(Collected data entries)
*** Begin section ***

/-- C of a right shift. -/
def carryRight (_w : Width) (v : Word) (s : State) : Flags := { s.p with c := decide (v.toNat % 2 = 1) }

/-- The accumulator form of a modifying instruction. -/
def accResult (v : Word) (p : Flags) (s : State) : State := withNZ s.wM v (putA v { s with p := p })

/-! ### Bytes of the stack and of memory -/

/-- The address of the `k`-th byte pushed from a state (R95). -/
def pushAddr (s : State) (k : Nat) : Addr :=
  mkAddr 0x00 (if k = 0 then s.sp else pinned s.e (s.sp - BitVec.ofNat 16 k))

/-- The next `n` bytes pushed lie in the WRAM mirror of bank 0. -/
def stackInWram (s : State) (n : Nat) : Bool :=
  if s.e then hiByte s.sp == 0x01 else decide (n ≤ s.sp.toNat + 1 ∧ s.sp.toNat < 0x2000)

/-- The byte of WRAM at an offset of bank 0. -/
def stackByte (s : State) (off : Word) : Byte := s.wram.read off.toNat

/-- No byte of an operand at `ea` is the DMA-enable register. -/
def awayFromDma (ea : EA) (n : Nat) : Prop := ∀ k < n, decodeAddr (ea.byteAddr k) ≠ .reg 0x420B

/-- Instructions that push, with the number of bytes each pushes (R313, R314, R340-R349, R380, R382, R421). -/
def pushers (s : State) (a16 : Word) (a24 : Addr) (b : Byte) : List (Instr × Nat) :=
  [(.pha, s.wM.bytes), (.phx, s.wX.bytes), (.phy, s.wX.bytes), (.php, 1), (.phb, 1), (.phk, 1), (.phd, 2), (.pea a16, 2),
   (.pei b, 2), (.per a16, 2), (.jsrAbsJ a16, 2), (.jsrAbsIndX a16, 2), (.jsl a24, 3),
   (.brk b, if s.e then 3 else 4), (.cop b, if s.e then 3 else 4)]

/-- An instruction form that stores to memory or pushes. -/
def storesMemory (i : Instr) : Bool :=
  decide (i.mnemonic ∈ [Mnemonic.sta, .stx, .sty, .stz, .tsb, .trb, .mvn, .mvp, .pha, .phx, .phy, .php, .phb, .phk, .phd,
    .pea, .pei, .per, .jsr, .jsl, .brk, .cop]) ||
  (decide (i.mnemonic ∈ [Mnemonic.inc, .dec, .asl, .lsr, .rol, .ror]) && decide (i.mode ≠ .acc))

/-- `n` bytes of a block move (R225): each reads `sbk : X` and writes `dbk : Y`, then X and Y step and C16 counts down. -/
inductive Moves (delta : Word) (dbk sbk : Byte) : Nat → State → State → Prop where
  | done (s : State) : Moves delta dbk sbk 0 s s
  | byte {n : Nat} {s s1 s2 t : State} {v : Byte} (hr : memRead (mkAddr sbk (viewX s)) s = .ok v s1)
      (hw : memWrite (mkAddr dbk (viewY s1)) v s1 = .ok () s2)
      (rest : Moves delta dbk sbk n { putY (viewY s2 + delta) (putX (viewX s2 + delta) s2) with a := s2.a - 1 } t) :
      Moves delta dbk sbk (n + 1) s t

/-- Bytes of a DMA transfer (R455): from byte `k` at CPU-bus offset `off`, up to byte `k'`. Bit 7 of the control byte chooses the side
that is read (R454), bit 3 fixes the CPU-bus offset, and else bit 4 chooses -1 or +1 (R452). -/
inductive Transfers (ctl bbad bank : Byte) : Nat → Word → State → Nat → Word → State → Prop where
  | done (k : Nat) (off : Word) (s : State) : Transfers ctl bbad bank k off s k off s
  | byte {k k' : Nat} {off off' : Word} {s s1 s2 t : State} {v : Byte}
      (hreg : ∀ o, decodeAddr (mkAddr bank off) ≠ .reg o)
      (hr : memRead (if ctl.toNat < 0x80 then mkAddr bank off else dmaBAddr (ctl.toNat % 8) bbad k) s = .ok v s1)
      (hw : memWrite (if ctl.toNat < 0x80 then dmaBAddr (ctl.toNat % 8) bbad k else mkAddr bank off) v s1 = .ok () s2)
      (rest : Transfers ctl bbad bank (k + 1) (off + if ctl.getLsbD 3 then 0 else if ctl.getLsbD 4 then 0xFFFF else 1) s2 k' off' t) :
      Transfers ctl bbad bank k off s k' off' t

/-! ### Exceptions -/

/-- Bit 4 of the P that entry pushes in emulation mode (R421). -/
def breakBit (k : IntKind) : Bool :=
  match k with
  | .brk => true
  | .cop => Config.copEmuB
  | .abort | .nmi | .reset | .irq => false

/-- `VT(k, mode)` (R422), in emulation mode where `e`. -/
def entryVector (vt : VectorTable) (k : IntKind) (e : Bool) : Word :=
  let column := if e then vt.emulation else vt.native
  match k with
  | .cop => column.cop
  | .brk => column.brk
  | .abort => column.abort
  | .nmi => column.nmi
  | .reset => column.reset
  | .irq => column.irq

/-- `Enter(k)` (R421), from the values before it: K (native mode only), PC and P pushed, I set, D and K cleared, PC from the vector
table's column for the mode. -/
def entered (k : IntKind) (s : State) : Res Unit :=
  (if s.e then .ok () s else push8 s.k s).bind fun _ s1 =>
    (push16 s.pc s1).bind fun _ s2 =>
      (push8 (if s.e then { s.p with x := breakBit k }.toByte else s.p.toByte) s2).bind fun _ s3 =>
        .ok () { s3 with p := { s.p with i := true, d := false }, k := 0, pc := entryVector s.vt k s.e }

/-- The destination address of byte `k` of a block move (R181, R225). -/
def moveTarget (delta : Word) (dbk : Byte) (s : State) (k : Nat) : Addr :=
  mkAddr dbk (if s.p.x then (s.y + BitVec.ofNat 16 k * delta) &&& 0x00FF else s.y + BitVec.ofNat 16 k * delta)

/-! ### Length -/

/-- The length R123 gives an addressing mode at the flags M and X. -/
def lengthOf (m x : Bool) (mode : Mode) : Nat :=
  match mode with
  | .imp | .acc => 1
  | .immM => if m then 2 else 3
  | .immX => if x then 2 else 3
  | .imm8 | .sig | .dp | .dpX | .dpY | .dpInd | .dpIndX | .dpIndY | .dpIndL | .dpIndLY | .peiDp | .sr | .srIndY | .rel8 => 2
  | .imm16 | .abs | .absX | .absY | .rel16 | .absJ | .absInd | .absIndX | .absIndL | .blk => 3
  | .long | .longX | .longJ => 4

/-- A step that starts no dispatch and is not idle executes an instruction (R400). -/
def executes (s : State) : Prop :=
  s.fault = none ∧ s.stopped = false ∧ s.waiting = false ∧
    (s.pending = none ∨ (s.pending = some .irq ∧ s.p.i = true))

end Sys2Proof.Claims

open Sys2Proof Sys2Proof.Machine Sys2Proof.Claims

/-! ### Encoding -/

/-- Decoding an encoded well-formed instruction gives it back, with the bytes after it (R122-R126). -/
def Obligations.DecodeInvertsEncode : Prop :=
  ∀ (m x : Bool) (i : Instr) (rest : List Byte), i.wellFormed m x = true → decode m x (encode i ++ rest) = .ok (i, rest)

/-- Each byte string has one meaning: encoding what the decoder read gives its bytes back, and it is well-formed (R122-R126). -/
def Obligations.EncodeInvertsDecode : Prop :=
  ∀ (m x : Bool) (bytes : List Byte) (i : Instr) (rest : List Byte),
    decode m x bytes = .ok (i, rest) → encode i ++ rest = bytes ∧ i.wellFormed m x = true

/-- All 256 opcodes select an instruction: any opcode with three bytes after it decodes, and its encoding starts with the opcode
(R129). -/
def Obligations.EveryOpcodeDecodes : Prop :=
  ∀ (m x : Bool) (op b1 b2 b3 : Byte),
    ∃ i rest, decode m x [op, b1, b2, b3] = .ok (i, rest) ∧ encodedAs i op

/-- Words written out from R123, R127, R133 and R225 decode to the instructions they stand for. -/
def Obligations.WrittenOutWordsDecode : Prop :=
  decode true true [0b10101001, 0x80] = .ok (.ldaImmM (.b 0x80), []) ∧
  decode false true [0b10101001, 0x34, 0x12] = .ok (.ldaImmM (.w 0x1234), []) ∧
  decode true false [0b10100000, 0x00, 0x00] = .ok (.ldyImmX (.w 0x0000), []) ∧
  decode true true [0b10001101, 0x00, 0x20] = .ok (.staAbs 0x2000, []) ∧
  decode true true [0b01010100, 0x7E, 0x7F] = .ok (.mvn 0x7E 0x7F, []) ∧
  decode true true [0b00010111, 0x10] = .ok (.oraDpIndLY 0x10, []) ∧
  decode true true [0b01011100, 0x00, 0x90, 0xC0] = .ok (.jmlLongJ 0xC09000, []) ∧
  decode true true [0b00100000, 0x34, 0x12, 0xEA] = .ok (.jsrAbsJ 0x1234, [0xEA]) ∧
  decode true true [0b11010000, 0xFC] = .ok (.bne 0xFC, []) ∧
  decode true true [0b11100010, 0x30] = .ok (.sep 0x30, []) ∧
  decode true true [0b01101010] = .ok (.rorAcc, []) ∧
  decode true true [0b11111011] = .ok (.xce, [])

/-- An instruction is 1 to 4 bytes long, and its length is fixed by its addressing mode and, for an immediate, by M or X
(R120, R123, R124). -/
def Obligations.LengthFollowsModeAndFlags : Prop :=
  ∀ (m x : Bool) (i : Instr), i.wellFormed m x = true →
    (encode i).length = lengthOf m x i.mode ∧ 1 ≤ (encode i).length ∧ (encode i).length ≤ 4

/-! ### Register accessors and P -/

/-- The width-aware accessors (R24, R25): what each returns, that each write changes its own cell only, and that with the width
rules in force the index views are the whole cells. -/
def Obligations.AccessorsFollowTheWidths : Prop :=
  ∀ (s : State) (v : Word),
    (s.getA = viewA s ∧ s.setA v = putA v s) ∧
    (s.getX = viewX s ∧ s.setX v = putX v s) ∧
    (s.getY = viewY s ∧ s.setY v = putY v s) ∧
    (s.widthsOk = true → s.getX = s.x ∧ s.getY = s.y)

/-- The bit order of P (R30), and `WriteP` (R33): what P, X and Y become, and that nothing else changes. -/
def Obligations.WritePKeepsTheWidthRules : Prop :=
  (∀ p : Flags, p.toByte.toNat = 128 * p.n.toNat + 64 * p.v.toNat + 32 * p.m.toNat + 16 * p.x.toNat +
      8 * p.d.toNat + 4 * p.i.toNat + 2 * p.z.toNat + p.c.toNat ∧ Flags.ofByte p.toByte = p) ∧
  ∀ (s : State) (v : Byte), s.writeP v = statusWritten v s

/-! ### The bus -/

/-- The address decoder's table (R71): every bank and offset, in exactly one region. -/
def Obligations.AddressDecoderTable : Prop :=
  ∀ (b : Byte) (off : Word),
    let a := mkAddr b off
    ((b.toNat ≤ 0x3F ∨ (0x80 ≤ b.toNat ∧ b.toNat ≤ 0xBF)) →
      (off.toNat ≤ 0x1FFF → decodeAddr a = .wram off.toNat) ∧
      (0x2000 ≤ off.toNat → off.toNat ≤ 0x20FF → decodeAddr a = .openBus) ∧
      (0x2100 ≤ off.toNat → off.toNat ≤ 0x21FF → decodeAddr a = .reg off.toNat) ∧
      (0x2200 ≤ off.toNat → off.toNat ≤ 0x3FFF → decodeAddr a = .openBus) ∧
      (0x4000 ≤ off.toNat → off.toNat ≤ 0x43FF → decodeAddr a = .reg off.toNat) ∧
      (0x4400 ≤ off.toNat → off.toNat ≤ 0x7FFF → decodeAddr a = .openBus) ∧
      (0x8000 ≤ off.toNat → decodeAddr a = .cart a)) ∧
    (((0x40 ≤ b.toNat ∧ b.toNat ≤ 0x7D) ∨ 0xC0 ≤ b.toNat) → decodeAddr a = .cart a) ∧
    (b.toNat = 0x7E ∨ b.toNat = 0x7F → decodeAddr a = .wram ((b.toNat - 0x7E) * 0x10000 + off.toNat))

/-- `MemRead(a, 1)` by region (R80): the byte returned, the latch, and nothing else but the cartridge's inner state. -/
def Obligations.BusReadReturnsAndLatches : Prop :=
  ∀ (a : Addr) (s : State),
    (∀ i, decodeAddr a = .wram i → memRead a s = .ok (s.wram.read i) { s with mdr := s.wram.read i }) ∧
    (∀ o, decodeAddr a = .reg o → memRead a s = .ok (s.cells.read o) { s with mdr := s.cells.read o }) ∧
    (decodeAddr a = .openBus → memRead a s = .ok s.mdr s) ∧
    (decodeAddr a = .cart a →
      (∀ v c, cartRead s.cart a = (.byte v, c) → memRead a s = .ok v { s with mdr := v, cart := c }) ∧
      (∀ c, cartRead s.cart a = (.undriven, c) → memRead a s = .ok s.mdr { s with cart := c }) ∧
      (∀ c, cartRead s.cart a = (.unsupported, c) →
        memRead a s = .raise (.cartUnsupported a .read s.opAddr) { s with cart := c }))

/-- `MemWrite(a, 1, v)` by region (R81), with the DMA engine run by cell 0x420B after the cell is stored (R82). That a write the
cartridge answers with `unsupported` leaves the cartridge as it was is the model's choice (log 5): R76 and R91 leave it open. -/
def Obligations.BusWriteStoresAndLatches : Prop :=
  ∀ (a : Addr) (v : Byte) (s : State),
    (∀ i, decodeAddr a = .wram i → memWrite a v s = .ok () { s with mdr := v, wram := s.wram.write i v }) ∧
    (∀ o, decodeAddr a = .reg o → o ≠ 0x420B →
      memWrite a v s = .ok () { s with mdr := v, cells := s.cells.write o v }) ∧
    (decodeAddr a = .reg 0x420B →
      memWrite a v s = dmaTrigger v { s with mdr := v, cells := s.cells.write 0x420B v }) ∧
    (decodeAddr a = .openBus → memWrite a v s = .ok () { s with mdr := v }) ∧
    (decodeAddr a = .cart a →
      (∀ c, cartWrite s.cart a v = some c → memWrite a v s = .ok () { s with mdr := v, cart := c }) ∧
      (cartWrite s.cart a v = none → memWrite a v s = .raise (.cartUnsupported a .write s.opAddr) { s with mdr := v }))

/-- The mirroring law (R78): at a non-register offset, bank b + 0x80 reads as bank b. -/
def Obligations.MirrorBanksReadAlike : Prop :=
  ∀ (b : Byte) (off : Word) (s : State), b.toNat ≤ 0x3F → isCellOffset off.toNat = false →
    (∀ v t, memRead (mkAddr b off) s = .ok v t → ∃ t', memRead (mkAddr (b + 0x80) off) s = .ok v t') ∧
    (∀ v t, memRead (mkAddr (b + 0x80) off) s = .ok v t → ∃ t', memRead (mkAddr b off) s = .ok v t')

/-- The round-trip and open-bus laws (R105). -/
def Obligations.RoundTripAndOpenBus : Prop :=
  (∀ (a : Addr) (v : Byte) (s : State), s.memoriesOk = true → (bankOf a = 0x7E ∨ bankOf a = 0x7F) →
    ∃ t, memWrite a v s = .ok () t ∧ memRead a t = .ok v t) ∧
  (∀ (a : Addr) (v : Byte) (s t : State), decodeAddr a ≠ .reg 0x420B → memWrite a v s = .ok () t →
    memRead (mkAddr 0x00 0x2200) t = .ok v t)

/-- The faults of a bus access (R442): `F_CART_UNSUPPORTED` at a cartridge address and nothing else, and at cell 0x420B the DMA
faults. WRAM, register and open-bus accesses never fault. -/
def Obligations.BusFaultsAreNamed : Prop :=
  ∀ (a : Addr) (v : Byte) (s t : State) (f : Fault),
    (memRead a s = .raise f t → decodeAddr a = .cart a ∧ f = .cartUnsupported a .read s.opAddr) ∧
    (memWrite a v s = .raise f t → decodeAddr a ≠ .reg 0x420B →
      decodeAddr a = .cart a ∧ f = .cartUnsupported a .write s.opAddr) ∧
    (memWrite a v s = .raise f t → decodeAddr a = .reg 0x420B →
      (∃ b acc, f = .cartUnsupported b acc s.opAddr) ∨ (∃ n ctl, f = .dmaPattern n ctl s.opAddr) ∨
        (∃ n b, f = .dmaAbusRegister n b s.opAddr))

*** End section ***

What you will do: Output each line exactly, from the first line of the data down to the line that contains "of memory -/", both included.

Response:
/-- C of a right shift. -/
def carryRight (_w : Width) (v : Word) (s : State) : Flags := { s.p with c := decide (v.toNat % 2 = 1) }

/-- The accumulator form of a modifying instruction. -/
def accResult (v : Word) (p : Flags) (s : State) : State := withNZ s.wM v (putA v { s with p := p })

/-! ### Bytes of the stack and of memory -/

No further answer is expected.